Collected data entries:
-- ==== Sys2Proof/Safety.lean ====
section
/-! DEFINITION. The terms the statements use: the event lists of the rules written out, the state after
the front end has sent events, what a drawing request paints, the invariant of every step, and the
agreement of the two units. -/

namespace Sys2Proof.Machine

/-! ## Requests -/

/-- The opcode of a request row (30_encoding R101), none for a frame or an event. -/
def opcodeOf : Instr → Option (BitVec 4)
  | .reserved => some 0x0
  | .init _ _ _ => some 0x1
  | .setWindow _ _ _ _ => some 0x2
  | .setRotation _ => some 0x3
  | .setColorOrder _ => some 0x4
  | .writeData16 _ => some 0x5
  | .drawPixel _ _ _ => some 0x6
  | .fillRect _ _ _ _ _ => some 0x7
  | .drawLine _ _ _ _ _ => some 0x8
  | .drawRect _ _ _ _ _ => some 0x9
  | .drawCircle _ _ _ _ => some 0xA
  | .fillCircle _ _ _ _ => some 0xB
  | .drawCharFixed _ _ _ _ _ => some 0xC
  | .drawStringFixed _ _ _ _ _ => some 0xD
  | .drawCharGfx _ _ _ _ => some 0xE
  | .drawStringGfx _ _ _ _ => some 0xF
  | .cmd _ => none
  | .data _ => none
  | .eventCmd _ => none
  | .eventData _ => none
  | .eventDelay _ => none
  | .eventReset => none

/-- Operand field `k` of a request word (30_encoding R100). -/
def operandField (q : BitVec 84) (k : Nat) : BitVec 16 := q.extractLsb' (4 + 16 * k) 16

/-- How many operand fields 30_encoding R101 gives an opcode; they are the first ones. -/
def operandCount (op : BitVec 4) : Nat :=
  [0, 3, 4, 1, 1, 1, 3, 5, 5, 5, 4, 4, 5, 4, 4, 3].getD op.toNat 0

/-- The font an instruction uses is well-formed (45_text R291, R300). -/
def fontReady (p : Params) : Instr → Bool
  | .drawCharFixed _ _ _ _ _ => p.fixedFont.wf
  | .drawStringFixed _ _ _ _ _ => p.fixedFont.wf
  | .drawCharGfx _ _ _ _ => p.gfxFont.wf
  | .drawStringGfx _ _ _ _ => p.gfxFont.wf
  | _ => true

/-! ## Event lists -/

/-- The 13 events of a window (41_encoder_config R182). -/
def windowEvents (p : Params) (w : Window Int) : List Event :=
  [.cmd p.regHS, .data (coordWord w.x1), .cmd p.regHE, .data (coordWord w.x2),
   .cmd p.regVS, .data (coordWord w.y1), .cmd p.regVE, .data (coordWord w.y2),
   .cmd p.regAX, .data (coordWord w.x1), .cmd p.regAY, .data (coordWord w.y1), .cmd p.regGram]

/-- The one-cell window of a plot. -/
def cellWindow (pt : Point) : Window Int := ⟨pt.x, pt.y, pt.x, pt.y⟩

/-- The 14 events of a plot on the device (42_raster_primitives R200). -/
def pixelEvents (p : Params) (c : Color) (pt : Point) : List Event :=
  windowEvents p (cellWindow pt) ++ [.data c]

/-- The events of INIT_SEQUENCE (41_encoder_config R171). -/
def initSequenceEvents : List InitStep → List Event
  | [] => []
  | .writeReg r v :: steps => .cmd r :: .data v :: initSequenceEvents steps
  | .delay ms :: steps => .delay ms :: initSequenceEvents steps

/-- `s` after the front end has sent events: they stand at the end of `E.out` and their pin actions at the
end of the wire, the DeviceState is `d`, the latched register `r`, and `E.ready` is 0 until all that now
stands on the wire has been carried. Nothing else differs. -/
def State.sent (s : State) (evs : List Event) (d : DeviceState) (r : RegAddr) : State :=
  { s with enc := { s.enc with dev := some d, latched := some r, out := s.enc.out ++ evs, ready := false }
           wire := s.wire ++ evs.flatMap framing
           owed := (s.wire ++ evs.flatMap framing).length }

/-- `s` after one diagnostic record; nothing else differs. -/
def State.logged (s : State) (code : BitVec 8) (op : BitVec 4) : State :=
  { s with enc := { s.enc with log := s.enc.log ++ [⟨code, op⟩] } }

/-- `s` after the cells of a list have been plotted on device `d`: the 14 events of each cell on the device,
in order; the window is the last such cell. With no cell on the device nothing differs. -/
def State.plotted (s : State) (d : DeviceState) (cells : List Point) (c : Color) : State :=
  let shown := cells.filter fun pt => d.contains pt.x pt.y
  match shown.getLast? with
  | none => s
  | some pt => s.sent (shown.flatMap (pixelEvents s.par c))
      { d with win := cellWindow pt, cx := pt.x, cy := pt.y } s.par.regGram

/-- `s` with the pen registers written; nothing else differs. -/
def State.withPen (s : State) (pen : Point) : State :=
  { s with enc := { s.enc with penX := some pen.x, penY := some pen.y } }

/-! ## What a drawing request paints -/

/-- The colour of a drawing request. -/
def paintColor : Instr → Option Color
  | .drawPixel _ _ color => some color
  | .fillRect _ _ _ _ color => some color
  | .drawLine _ _ _ _ color => some color
  | .drawRect _ _ _ _ color => some color
  | .drawCircle _ _ _ color => some color
  | .fillCircle _ _ _ color => some color
  | .drawCharFixed _ _ _ color _ => some color
  | .drawStringFixed _ _ color _ _ => some color
  | .drawCharGfx _ _ _ color => some color
  | .drawStringGfx _ _ color _ => some color
  | _ => none

/-- The cells a drawing request asks for, before the device clips them (42_raster_primitives R205, R210,
R215; 43_raster_circles R230, R231, R235; 45_text R293, R294, R302, R303). -/
def asksFor (p : Params) (d : DeviceState) (pt : Point) : Instr → Prop
  | .drawPixel x y _ => pt = ⟨x, y⟩
  | .fillRect x y w h _ => x ≤ pt.x ∧ pt.x ≤ x + w - 1 ∧ y ≤ pt.y ∧ pt.y ≤ y + h - 1
  | .drawLine x0 y0 x1 y1 _ => pt ∈ lineCells x0 y0 x1 y1
  | .drawRect x y w h _ => 0 < w ∧ 0 < h ∧ pt ∈ rectCells x y w h
  | .drawCircle x y r _ => d.circleAccept x y r = true ∧ pt ∈ circleCells x y r
  | .fillCircle x y r _ => d.circleAccept x y r = true ∧ pt ∈ fillCircleCells x y r
  | .drawCharFixed x y ch _ size => 1 ≤ size ∧ pt ∈ (fixedChar p.fixedFont size.toNat ⟨x, y⟩ ch).1
  | .drawStringFixed x y _ size payload =>
      1 ≤ size ∧ pt ∈ (fixedString p.fixedFont size.toNat payload ⟨x, y⟩).1
  | .drawCharGfx x y ch _ => pt ∈ (gfxChar p.gfxFont ⟨x, y⟩ ch).1
  | .drawStringGfx x y _ payload => pt ∈ (gfxString p.gfxFont x payload ⟨x, y⟩).1
  | _ => False

/-- The cells it paints: those of them on the device (42_raster_primitives R200). -/
def paints (p : Params) (d : DeviceState) (i : Instr) (pt : Point) : Prop :=
  asksFor p d pt i ∧ d.contains pt.x pt.y = true

/-! ## Data frames -/

/-- The word a Data frame completes at a decoder: its own word, or with a byte pending that byte and the
frame's first one (20_memory R81, 44_decoder R257). -/
def Dec.completed (w : Word16) (d : Dec) : Word16 :=
  match d.partialByte with
  | none => w
  | some high => high ++ (w >>> 8).setWidth 8

/-- The decoder after a Data frame that raises no fault, but for what the completed word writes: with a byte
pending before the frame, the frame's second byte is pending after it (44_decoder R257). -/
def Dec.afterData (w : Word16) (d : Dec) : Dec :=
  { d with rs := some .data, cs := false
           partialByte := d.partialByte.map fun _ => w.setWidth 8
           phase := if d.partialByte.isSome then .dataAccumulating else .commandLatched }

/-! ## Completion -/

/-- `s` after the transport has carried every pin action that stands on the wire: as many of its turns as
the wire is long (40_transport R149). -/
def State.settle (s : State) : State := State.transportTurn^[s.wire.length] s

/-- A request executed and its events carried (40_transport R153): the state in which the next one is
accepted, none where the request is refused. -/
def State.carriedOut (i : Instr) (s : State) : Option State :=
  match exec i s with
  | .next t => some t.settle
  | .fault _ => none
  | .refused _ => none

/-- Requests carried out one after another (10_state R44). -/
def State.carriedOutAll : List Instr → State → Option State
  | [], s => some s
  | i :: rest, s => (s.carriedOut i).bind (State.carriedOutAll rest)

/-! ## The invariant of every step -/

/-- The window lies on the device and the cursor in the window (10_state R41). -/
def DeviceState.OnDevice (d : DeviceState) : Prop :=
  0 ≤ d.win.x1 ∧ d.win.x1 ≤ d.cx ∧ d.cx ≤ d.win.x2 ∧ d.win.x2 ≤ d.width - 1 ∧
  0 ≤ d.win.y1 ∧ d.win.y1 ≤ d.cy ∧ d.cy ≤ d.win.y2 ∧ d.win.y2 ≤ d.height - 1

/-- The cursor lies in the window, the window on a device of either orientation, the extents in
`1..MAX_DIM` (10_state R32, R41; the bound by the larger extent is what an axis change leaves true,
70_reset R357). -/
def DeviceState.Ok (p : Params) (d : DeviceState) : Prop :=
  1 ≤ d.width ∧ d.width ≤ p.maxDim ∧ 1 ≤ d.height ∧ d.height ≤ p.maxDim ∧
  0 ≤ d.win.x1 ∧ d.win.x1 ≤ d.cx ∧ d.cx ≤ d.win.x2 ∧ d.win.x2 < max d.width d.height ∧
  0 ≤ d.win.y1 ∧ d.win.y1 ≤ d.cy ∧ d.cy ≤ d.win.y2 ∧ d.win.y2 < max d.width d.height

/-- The register the commands and resets of a stream leave latched in a receiver (44_decoder R255,
R270). -/
def streamLatched (stream : List Event) : Option RegAddr :=
  stream.foldl (fun latched ev =>
    match ev with
    | .cmd r => some r
    | .reset => none
    | _ => latched) none

/-- Every data word of the stream follows a command with no reset between (30_encoding R112, 70_reset
R359). -/
def streamOk (stream : List Event) : Prop :=
  ∀ before w after, stream = before ++ .data w :: after → (streamLatched before).isSome = true

/-- The front end: a good DeviceState; only mapped registers named (30_encoding R124); a stream in the
grammar, which leaves the latched register where `E.latched` says. -/
def Front.Ok (p : Params) (e : Front) : Prop :=
  (∀ d, e.dev = some d → d.Ok p) ∧
  (∀ r, Event.cmd r ∈ e.out → p.mapped r = true) ∧
  streamOk e.out ∧
  (e.dev.isSome = true → streamLatched e.out = e.latched ∧ e.latched.isSome = true)

/-- The decoder: both memories canonical, the framebuffer inside its grid, the mirror on recorded mapped
registers only (10_state R51, R54); the cursor in 16 bits (10_state R50); a mapped latched register
(30_encoding R126); the phase as 44_decoder R280 derives it; a pending byte only under a command. -/
def Dec.Ok (p : Params) (d : Dec) : Prop :=
  Memory.wf d.fb = true ∧ (∀ kv ∈ d.fb, kv.1 < p.fbW * p.fbH) ∧
  Memory.wf d.regs = true ∧
  (∀ kv ∈ d.regs, ∃ r : RegAddr, r.toNat = kv.1 ∧ p.mapped r = true ∧ p.unrecorded r = false) ∧
  d.cx < 65536 ∧ d.cy < 65536 ∧
  (∀ r, d.latched = some r → p.mapped r = true) ∧
  d.phase = phaseOf d.err d.latched d.partialByte ∧
  (d.partialByte.isSome = true → d.latched.isSome = true)

/-- Some pin actions of an executing request stand on the wire exactly while `E.ready` is 0 (10_state R44,
40_transport R153), so that `E.ready` returns to 1. -/
def State.ReadyOk (s : State) : Prop :=
  s.owed ≤ s.wire.length ∧ (s.enc.ready = true ↔ s.owed = 0)

/-- The invariant of the machine: both units are good, and so is the handshake of the request port. -/
def State.Inv (s : State) : Prop :=
  s.enc.Ok s.par ∧ s.dec.Ok s.par ∧ s.ReadyOk

/-! ## Agreement of the two units -/

/-- 44_decoder R281 (a) to (e): no fault and, once configured, the same window, cursor and latched register
on both sides, the entry word recorded, no pending byte. -/
def State.Agree (s : State) : Prop :=
  s.dec.err = none ∧
  ∀ d, s.enc.dev = some d →
    ((s.dec.win.x1.toNat : Int) = d.win.x1 ∧ (s.dec.win.y1.toNat : Int) = d.win.y1 ∧
     (s.dec.win.x2.toNat : Int) = d.win.x2 ∧ (s.dec.win.y2.toNat : Int) = d.win.y2) ∧
    ((s.dec.cx : Int) = d.cx ∧ (s.dec.cy : Int) = d.cy) ∧
    s.dec.latched = s.enc.latched ∧
    Memory.read s.dec.regs s.par.regEntry.toNat = some (s.par.entryWord d.rotation d.colorOrder) ∧
    s.dec.partialByte = none

/-- The framebuffer covers the device extents (70_reset R354). -/
def State.ExtentsFit (s : State) : Prop :=
  ∀ d, s.enc.dev = some d → d.width ≤ s.par.fbW ∧ d.height ≤ s.par.fbH

/-- The framebuffer covers the current window, and the cursor lies in the window (10_state R41): after an
axis change the window may be larger than the extents (70_reset R357, log 18). -/
def State.WindowFits (s : State) : Prop :=
  ∀ d, s.enc.dev = some d →
    0 ≤ d.win.x1 ∧ d.win.x1 ≤ d.cx ∧ d.cx ≤ d.win.x2 ∧ d.win.x2 < s.par.fbW ∧
    0 ≤ d.win.y1 ∧ d.win.y1 ≤ d.cy ∧ d.cy ≤ d.win.y2 ∧ d.win.y2 < s.par.fbH

/-- The framebuffer covers the GRAM words a request may emit: those of a drawing request lie on the device,
that of WRITE_DATA16 in the window last set, and no other request emits one (44_decoder R281). -/
def State.Covers (i : Instr) (s : State) : Prop :=
  ((paintColor i).isSome = true → s.ExtentsFit) ∧ ((∃ w, i = .writeData16 w) → s.WindowFits)

end Sys2Proof.Machine
end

● Task description
Each line in the data that holds the string "drawLine" needs to be copied.

● Answer box
  | .drawLine _ _ _ _ _ => some 0x8
  | .drawLine _ _ _ _ color => some color
  | .drawLine x0 y0 x1 y1 _ => pt ∈ lineCells x0 y0 x1 y1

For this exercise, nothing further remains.